■ Data ■
-- ==== Sys2Proof/Machine/Barrier.lean ====
section
/-! DEFINITION. The barrier and the clocks: the meanings of the rows BARRIER_LANE_FAILED to SAMPLE_CLOCK_RETURN,
ISLAND_FREQUENCY_CHANGE, OSCILLATOR_INPUT_RETURN and SAFETY_MESSAGE_ACKNOWLEDGE (R25 to R40). -/
namespace Sys2Proof.Machine

/-- Sends a lane map with the failed up lanes and a switch epoch 40 epochs ahead (R32); while the down streams are lost
none is sent and the change waits. -/
def sendMap (s : State) : State :=
  if s.bar.downLost then s
  else
    let m : LaneMap := { seq := s.bar.mapSeq + 1, epoch := s.epoch + 40, failed := s.bar.failed % 2 ^ 22 }
    sendDown mLANEMAP [m.seq, m.epoch, m.failed] { s with bar := { s.bar with mapSeq := m.seq, pend := some m } }

/-- Lane Bl has shown line-code violations in 4 consecutive epochs (R30). -/
def barrierLaneFailed (l : Nat) (s : State) : State :=
  if s.bar.failed.testBit l then s
  else
    let s1 := { s with bar := { s.bar with
      failed := setBit s.bar.failed l true, retests := s.bar.retests.filter fun r => r.1 != l
      retestAt := Smap.set (fun _ => 0) s.bar.retestAt l s.lt } }
    let s2 := s1.raise 0x21 (if l < 22 then islBRX else islBTX) l
    if l < 22 then sendMap s2 else s2

def execBarrierLaneFailed (l : Fin 24) (s : State) := run (barrierLaneFailed l.val) s

/-- The switch epoch of the map has come; `got` says that the transmit island received a good copy (R32). -/
def laneMapSwitch (got : Bool) (s : State) : State :=
  match s.bar.pend with
  | none => s
  | some m =>
    let s0 := s.until (50 * m.epoch)
    let s1 := { s0 with bar := { s0.bar with pend := none, rxMap := m.failed } }
    if got then updateRate false { s1 with bar := { s1.bar with txMap := m.failed } } else s1

def execLaneMapSwitch (got : Bool) (s : State) := run (laneMapSwitch got) s

/-- A retest of failed lane Bl, 10 ms after its failure or its last retest (R33). -/
def barrierLaneRetest (l : Nat) (good : Bool) (s : State) : State :=
  if !s.bar.failed.testBit l ∨ !s.due (Smap.get (fun _ => 0) s.bar.retestAt l) 10000000 then s
  else
    let n := Smap.get (fun _ => 0) s.bar.retests l + 1
    let put := fun (c : Nat) (t : State) => { t with bar := { t.bar with
      retests := Smap.set (fun _ => 0) t.bar.retests l c
      retestAt := Smap.set (fun _ => 0) t.bar.retestAt l t.lt } }
    if !good then put 0 s
    else if n < 10 then put n s
    else
      let s1 := put 0 { s with bar := { s.bar with failed := setBit s.bar.failed l false } }
      if l < 22 then sendMap s1 else s1

def execBarrierLaneRetest (l : Fin 24) (good : Bool) (s : State) := run (barrierLaneRetest l.val good) s

/-- 100 epochs without a good stack message frame: the stack half's run token counts as missing (R29). -/
def stackStreamLoss (s : State) : State := socDisagree cTOKMISS true s

def execStackStreamLoss (s : State) := run stackStreamLoss s

/-- 20 epochs without a good down message frame (R29, R32, R159): the stack half withdraws its run token, reports the
loss and stops excitation. -/
def downStreamLoss (s : State) : State :=
  let s1 := excStop 5 (sendUp mSTREAMLOST [] { s with bar := { s.bar with downLost := true } })
  if s1.ssv.st = svSLEEP then s1 else ssvDisagree 0x03 true s1

def execDownStreamLoss (s : State) := run downStreamLoss s

/-- The down streams return: the stack half reports it, and a fresh map follows (R32). -/
def downStreamReturn (s : State) : State :=
  sendMap (sendUp mSTREAMBACK [] { s with bar := { s.bar with downLost := false } })

def execDownStreamReturn (s : State) := run downStreamReturn s

/-- 200 ns without a sample-clock edge: the converters run on the stack RC oscillator (R34). -/
def sampleClockLost (s : State) : State := updateCoh (s.fs R.SMP_STAT_RCK 1)

def execSampleClockLost (s : State) := run sampleClockLost s

/-- The 1,000th good edge is reported; the receive island names the return epoch (R34). -/
def sampleClockReturnReport (s : State) : State :=
  if s.fb R.SMP_STAT_RCK then
    let e := s.epoch + 40
    sendDown mCLOCKRETURN [e] (sendUp mCLOCKGOOD [] { s with bar := { s.bar with clkReturn := some e } })
  else s

def execSampleClockReturnReport (s : State) := run sampleClockReturnReport s

/-- The named epoch has come; without a good copy of the notice the stack half stays on its RC and reports again. -/
def sampleClockReturn (got : Bool) (s : State) : State :=
  match s.bar.clkReturn with
  | none => s
  | some e =>
    let s1 := { s.until (50 * e) with bar := { s.bar with clkReturn := none } }
    if got then updateCoh (s1.fs R.SMP_STAT_RCK 0) else sampleClockReturnReport s1

def execSampleClockReturn (got : Bool) (s : State) := run (sampleClockReturn got) s

/-- The oscillator input is back: SYAO returns to it and its uninterrupted run is timed from here (R36). -/
def oscillatorInputReturn (s : State) : State :=
  { s with bar := { s.bar with oscLost := false, oscSince := s.lt }
           dom := { s.dom with isl := Smap.set (fun _ => 0) s.dom.isl islSYAO 0 } }

def execOscillatorInputReturn (s : State) := run oscillatorInputReturn s

/-- Highest degraded step of an island (R35). -/
def islSteps (i : Nat) : Nat :=
  if i < 32 then 3
  else if i < 44 then 2
  else if i = islCP ∨ i = islDRC ∨ i = 52 ∨ i = islNVF ∨ i = islTST ∨ i = 61 ∨ i = islSYAO then 1
  else 0

/-- A plot's clock goes to the slower of CLKREQ and the thermal step (R259). -/
def plotClockStep (p : Nat) (s : State) : State :=
  let c := s.fg (R.ENG_PLCTL_CLKREQ p)
  let t := s.fg R.THM_STEP_PLOT
  if s.plotsFit ≤ p then s
  else (s.fs (R.ENG_PLSTAT_CLK p) (max c t)).fs (R.ENG_PLSTAT_THROT p) (b2n (decide (c < t)))

/-- The step at which island `i` is to run, by the column 'degrades when' of R35: a plot by its CLKREQ and the thermal step, a
lane or port by the port's rate, CP, NVF, TST and HSB by the junction throttle level, DRC and DPHY by the capture memory's
refresh (R534), SYAO by the oscillator input; the others never degrade. -/
def islTarget (s : State) (i : Nat) : Nat :=
  if i < 32 then max (s.fg (R.ENG_PLCTL_CLKREQ i)) (s.fg R.THM_STEP_PLOT)
  else if i < 40 then s.fg (R.TRV_PSTAT_RATE ((i - 32) / 2))
  else if i < 44 then s.fg (R.TRV_PSTAT_RATE (i - 40))
  else if i = islDRC ∨ i = 52 then s.fg R.THM_STEP_DRAM
  else if i = islSYAO then b2n s.bar.oscLost
  else s.fg R.THM_STEP_CP

/-- Island `i` runs at frequency step `k` from here, if that is one of its steps; DPHY changes with DRC. -/
def setIsland (i k : Nat) (s : State) : State :=
  if s.islFit i ∧ k ≤ islSteps i then
    if i < 32 then plotClockStep i s
    else
      let put := fun (j : Nat) (m : List (Nat × Nat)) => Smap.set (fun _ => 0) m j k
      { s with dom := { s.dom with
        isl := if i = islDRC ∨ i = 52 then put islDRC (put 52 s.dom.isl) else put i s.dom.isl } }
  else s

/-- ISLAND_FREQUENCY_CHANGE: island `i` goes to step `k`, which it does only where that is the step it is to run at (R35,
R40). -/
def islandFrequencyChange (i k : Nat) (s : State) : State :=
  if k = min (islTarget s i) (islSteps i) then setIsland i k s else s

def execIslandFrequencyChange (isl : Fin 64) (k : Fin 4) (s : State) := run (islandFrequencyChange isl.val k.val) s

/-- A half receives the acknowledgement of a safety-relevant message and stops repeating it (R28). -/
def safetyMessageAcknowledge (bySystem : Bool) (kind : Nat) (s : State) : State :=
  if bySystem then { s with bar := { s.bar with repDown := s.bar.repDown.erase kind } }
  else refSend { s with bar := { s.bar with repUp := s.bar.repUp.erase kind } }

def execSafetyMessageAcknowledge (bySystem : Bool) (kind : Nat) (s : State) :=
  run (safetyMessageAcknowledge bySystem kind) s

end Sys2Proof.Machine
end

■ Prompt ■
Please give an exact copy of the entries above, from the line with "lane or port" down to the line with "if i < 32 then max", inclusive, and nothing else.

■ Exercise answer ■
lane or port by the port's rate, CP, NVF, TST and HSB by the junction throttle level, DRC and DPHY by the capture memory's
refresh (R534), SYAO by the oscillator input; the others never degrade. -/
def islTarget (s : State) (i : Nat) : Nat :=
  if i < 32 then max (s.fg (R.ENG_PLCTL_CLKREQ i)) (s.fg R.THM_STEP_PLOT)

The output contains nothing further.